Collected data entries

/-- Whether a site names a ridge line whose drive side it holds for SITE_CONDITION (R29). -/
def State.ridgeHeld (s : State) (i : Site) (line : Nat) : Bool :=
  if h : line < 32 then
    (match s.claim (.ridge ⟨line, h⟩) with
      | some c => c.feature == 0x0D && s.siteOwns i c.owner
      | none => false)
  else false

/-- Whether the site definition of a bay is complete (R35): a combined site names two ridge lines, one for each condition
(R29). -/
def State.siteOk (s : State) (b : Bay) : Bool :=
  let l := s.sitesOf b
  !l.isEmpty && l.all (fun i =>
    (s.members i).all (fun m => s.bst m != BS.MAINT && s.bst m != BS.OFF) &&
    (if s.siteKind i = 3 ∨ (s.siteKind i = 4 ∧ 1 < (s.members i).length) then
      s.ridgeHeld i (s.getS i RSite.RIDGE_FAIL) && s.ridgeHeld i (s.getS i RSite.RIDGE_MATCH) &&
        s.getS i RSite.RIDGE_FAIL != s.getS i RSite.RIDGE_MATCH
    else true))

/-- The fields of a VALID entry that the lockstep digest covers (R28). -/
def lockstepImage (e : Nat) : Nat :=
  if entValid e then
    (fieldOf e 42 28 <<< 42) + (fieldOf e 70 24 <<< 70) + (entSucc e <<< 94) + (entJt0 e <<< 107) + (entJt1 e <<< 120) +
    (entCond e <<< 133) + (entMode e <<< 141) + (entPrd e <<< 144) + (entType e <<< 166) + (entResid e <<< 170) + (1 <<< 172) +
    (if entSofd e then 1 <<< 173 else 0) + (entParam e <<< 208)
  else 0

/-- What TABLE_DIGEST is computed over (R28). -/
def State.digestBytes (s : State) (b : Bay) : Bytes :=
  (List.range 8192).flatMap (fun n => toBytes 32 (lockstepImage (s.entry b n))) ++ toBytes 2 (s.getB b RBay.START_ENTRY) ++
  (List.range 64).flatMap (fun p => toBytes 4 (s.getB b (RBay.PERIOD + p))) ++ toBytes 4 (s.getB b RBay.VENDOR_VERSION)

/-- The lockstep digest of a bay (R28). -/
def State.tableDigest (s : State) (b : Bay) : Nat := (Config.sha384First64 (s.digestBytes b)).toNat

/-- The other bays a bay runs in lockstep with, of this module. -/
def State.lockMates (s : State) (b : Bay) : List Bay :=
  match s.lockSite b with
  | some i => (s.members i).filter (fun m => m != b)
  | none => []

/-- Whether the lockstep structure of every member bay matches: the same BCLK and the same digest (R28). -/
def State.lockstepOk (s : State) (b : Bay) : Bool :=
  (s.lockMates b).all (fun m => (s.bay m).mhz == (s.bay b).mhz && s.tableDigest m == s.tableDigest b)

/-! ### Claims (R101, R205, R209) -/

/-- The refusal for a resource that is not held as it must be: it names another owner, and otherwise unit 0xFFF and
feature 0 (R35). -/
def State.claimFail (s : State) (b : Bay) (r : Option Resource) (cap : Option Nat) : ArmFail :=
  let none_ : ArmFail := { arm := AS.CLAIM, dop := ST.RESOURCE_CLAIMED, detail := 0xFFF * 2 ^ 32, cap := cap }
  match r.bind s.claim with
  | some c => if s.owns b c.owner then none_ else { none_ with detail := claimDetail c }
  | none => none_

/-- Whether a resource is claimed by a bay or its site for a feature. -/
def State.holds (s : State) (b : Bay) (r : Resource) (feature : Nat) : Bool :=
  match s.claim r with
  | some c => c.feature == feature && s.owns b c.owner
  | none => false

/-- The loaded words of a bay's customer bank, in address order (R101, R115). -/
def State.loadedWords (s : State) (b : Bay) : List Nat :=
  s.bank.filterMap (fun p =>
    if p.1 / 4096 = b.val ∧ inRanges (s.bay b).ranges (p.1 % 4096) = true then some p.2.toNat else none)

/-- The first resource a customer word needs and the bay does not hold (R101). -/
def State.wordClaim (s : State) (b : Bay) (w : Nat) : Option (Option Resource) :=
  let port := fun (n : Nat) => if h : s.getB b (RBay.MR_LINE + n) < 32 then some (Resource.ridge ⟨s.getB b (RBay.MR_LINE + n), h⟩) else none
  let ridgeOk := fun (n : Nat) => (port n).any (fun r =>
    (s.claim r).any (fun c => c.feature == 0x08 && c.owner == bayUnit b))
  let timerFor := fun (f : Nat) => (s.claim (.blankTimer b)).any (fun c => c.feature == f && s.owns b c.owner)
  if uwLoad w = 2 ∧ timerFor 0x02 = false then some (some (.blankTimer b))
  else if uwBlank w ≠ 0 ∧ timerFor 0x01 = false then some (some (.blankTimer b))
  else if uwTmu w ≠ 0 ∧ s.holds b (.probeRoute b 0) 0x03 = false ∧ s.holds b (.probeRoute b 1) 0x03 = false then
    some (some (.probeRoute b 0))
  else if uwRidge w 0 ≠ 0 ∧ ridgeOk 0 = false then some (port 0)
  else if uwRidge w 1 ≠ 0 ∧ ridgeOk 1 = false then some (port 1)
  else none

/-- Whether an HBM stream's ring lies wholly inside the capture region (R209, R275). -/
def State.inCapture (s : State) (b : Bay) (m : Fin 5) : Bool :=
  let base := s.getCap b m RCap.HBM_BASE
  decide (s.getO R.CAPTURE_BASE ≤ base) &&
    decide (base + s.getCap b m RCap.HBM_FRAMES * 4096 ≤ s.getO R.CAPTURE_BASE + s.getO R.CAPTURE_SIZE * 1048576)

/-- Whether a stream goes to HBM (R191). -/
def State.toHbm (s : State) (b : Bay) (m : Fin 5) : Bool := s.getCap b m RCap.DEST == 1

/-- CAP_ARM_DETAIL of a reason and a stream (R214). -/
def capDetail (reason : Nat) (m : Fin 5) : Nat := reason + (m.val + 1) * 256

/-- The partition a stream names and the bay does not hold, or that another SRAM stream names too. -/
def State.badPart (s : State) (b : Bay) (m : Fin 5) : Option Nat :=
  (s.partsOf b m).find? (fun p =>
    !s.holds b (.capturePartition b ⟨p % 8, Nat.mod_lt _ (by decide)⟩) 0x09 ||
    (List.finRange 5).any (fun n => n != m && s.capEnabled b n && !s.toHbm b n && (s.partsOf b n).contains p))

/-- What is wrong with an enabled stream's buffer and routes (R205, R209). -/
def State.streamFail (s : State) (b : Bay) (m : Fin 5) : Option ArmFail :=
  let part := some (capDetail 1 m)
  let routes := s.scopeRoutes b
  let badRoute := routes.find? (fun r => !s.holds b (.probeRoute b ⟨r % 2, Nat.mod_lt _ (by decide)⟩) 0x04)
  if !s.toHbm b m && (s.partsOf b m).isEmpty then some (s.claimFail b none part)
  else match (if s.toHbm b m then none else s.badPart b m) with
  | some p => some (s.claimFail b (some (.capturePartition b ⟨p % 8, Nat.mod_lt _ (by decide)⟩)) part)
  | none =>
    if s.toHbm b m && (decide (s.getCap b m RCap.HBM_FRAMES < 2) || !s.inCapture b m) then some (s.claimFail b none part)
    else if m == 3 && routes.isEmpty then some (s.claimFail b none (some (capDetail 2 m)))
    else if s.windowed b m && decide ((s.frames b m - 2) * 63 * s.unitsPerBlock b m < s.getCap b m RCap.PRE) then
      some (s.claimFail b none part)
    else if m == 3 then
      badRoute.map (fun r => s.claimFail b (some (.probeRoute b ⟨r % 2, Nat.mod_lt _ (by decide)⟩)) (some (capDetail 2 m)))
    else none

/-- What is wrong with the trigger: a TRIG_LAND source must hold its land (R209). -/
def State.trigFail (s : State) (b : Bay) : Option ArmFail :=
  let n : Fin 8 := ⟨s.getB b RBay.TRIG_PARAM % 8, Nat.mod_lt _ (by decide)⟩
  if s.getB b RBay.TRIG_SOURCE = 5 ∧ s.holds b (.trig n) 0x05 = false then some (s.claimFail b (some (.trig n)) (some 3)) else none

/-- The claims step: the customer bank's words, then the streams in mode order, then the trigger (R35, R209). -/
def State.claimsFail (s : State) (b : Bay) : Option ArmFail :=
  match ((s.loadedWords b).filterMap (s.wordClaim b)).head? with
  | some r => some (s.claimFail b r none)
  | none =>
    match (((List.finRange 5).filter (s.capEnabled b)).filterMap (s.streamFail b)).head? with
    | some f => some f
    | none => s.trigFail b

/-! ### The loft checks (R70, R71) -/

/-- The bytes an entry takes of the resident area, in whole blocks (R70). -/
def residentBytes (e width : Nat) : Nat :=
  match entResid e with
  | 1 => entBytes e width
  | 2 => ceilDiv (8 * min 1024 (entLen e) * width) 512 * 64
  | _ => 0

/-- The loft's size in bytes (R70). -/
abbrev loftBytes : Nat := 1048576

/-- The bytes of the resident area. -/
def State.residentArea (s : State) (b : Bay) : Nat := (s.validEntries b).foldl (fun n p => n + residentBytes p.2 (s.rowWidth b)) 0

/-- The first entry that does not fit when the resident area is placed in ascending index order (R71). -/
def firstUnfit (width : Nat) : Nat → List (Nat × Nat) → Option Nat
  | _, [] => none
  | used, (n, e) :: rest =>
    if loftBytes < used + residentBytes e width then some n else firstUnfit width (used + residentBytes e width) rest

/-- The shortest period of the period sets that streamed, head-pinned and lane-fed entries use (R71). -/
def State.streamPeriod (s : State) (b : Bay) : Option Nat :=
  (((s.validEntries b).filter (fun p => entResid p.2 != 1)).map (fun p => s.getB b (RBay.PERIOD + entPrd p.2))).min?

/-- The targets an entry names for a taken jump: JT0, JT1, and SUCC where a jump is the other way to it (R71). -/
def jumpTargets (e : Nat) : List Nat :=
  match entMode e with
  | 1 => [entJt0 e, entSucc e]
  | 2 => [entJt0 e, entJt1 e]
  | 3 => [entJt0 e, entSucc e]
  | 4 => [entJt0 e, entSucc e]
  | 6 => [entJt0 e, entJt1 e]
  | _ => []

/-- The targets an entry names as a jump, call or match target. -/
def namedTargets (e : Nat) : List Nat :=
  match entMode e with
  | 1 => [entJt0 e]
  | 2 => [entJt0 e, entJt1 e]
  | 3 => [entJt0 e]
  | 4 => [entJt0 e]
  | 6 => [entJt0 e, entJt1 e]
  | _ => []

/-- The targets that COND_JUMP and RIDGE_JUMP name, where they are enabled. -/
def State.jumpObjects (s : State) (b : Bay) : List Nat :=
  let c := s.getB b RBay.COND_JUMP
  let r := s.getB b RBay.RIDGE_JUMP
  (if c.testBit 31 then [fieldOf c 8 13] else []) ++ (if r.testBit 31 then [fieldOf r 5 13] else [])

/-- The entry to report for targets of a kind: the lowest that names one, and after the entries a target that COND_JUMP or
RIDGE_JUMP names (R71). -/
def State.badTarget (s : State) (b : Bay) (names : Nat → List Nat) (objects : List Nat) (bad : Nat → Bool) : Option Nat :=
  let is := fun n => entValid (s.entry b n) && bad (s.entry b n)
  match (s.validEntries b).find? (fun p => (names p.2).any is) with
  | some p => some p.1
  | none => objects.find? is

> _PROBLEM_
Nothing should appear in the answer except the lines above from the line with "def State.digestBytes (s" through the line with "match s.lockSite b with", both included, written out exactly.

> _SOLVED EXERCISE_
def State.digestBytes (s : State) (b : Bay) : Bytes :=
  (List.range 8192).flatMap (fun n => toBytes 32 (lockstepImage (s.entry b n))) ++ toBytes 2 (s.getB b RBay.START_ENTRY) ++
  (List.range 64).flatMap (fun p => toBytes 4 (s.getB b (RBay.PERIOD + p))) ++ toBytes 4 (s.getB b RBay.VENDOR_VERSION)

/-- The lockstep digest of a bay (R28). -/
def State.tableDigest (s : State) (b : Bay) : Nat := (Config.sha384First64 (s.digestBytes b)).toNat

/-- The other bays a bay runs in lockstep with, of this module. -/
def State.lockMates (s : State) (b : Bay) : List Bay :=
  match s.lockSite b with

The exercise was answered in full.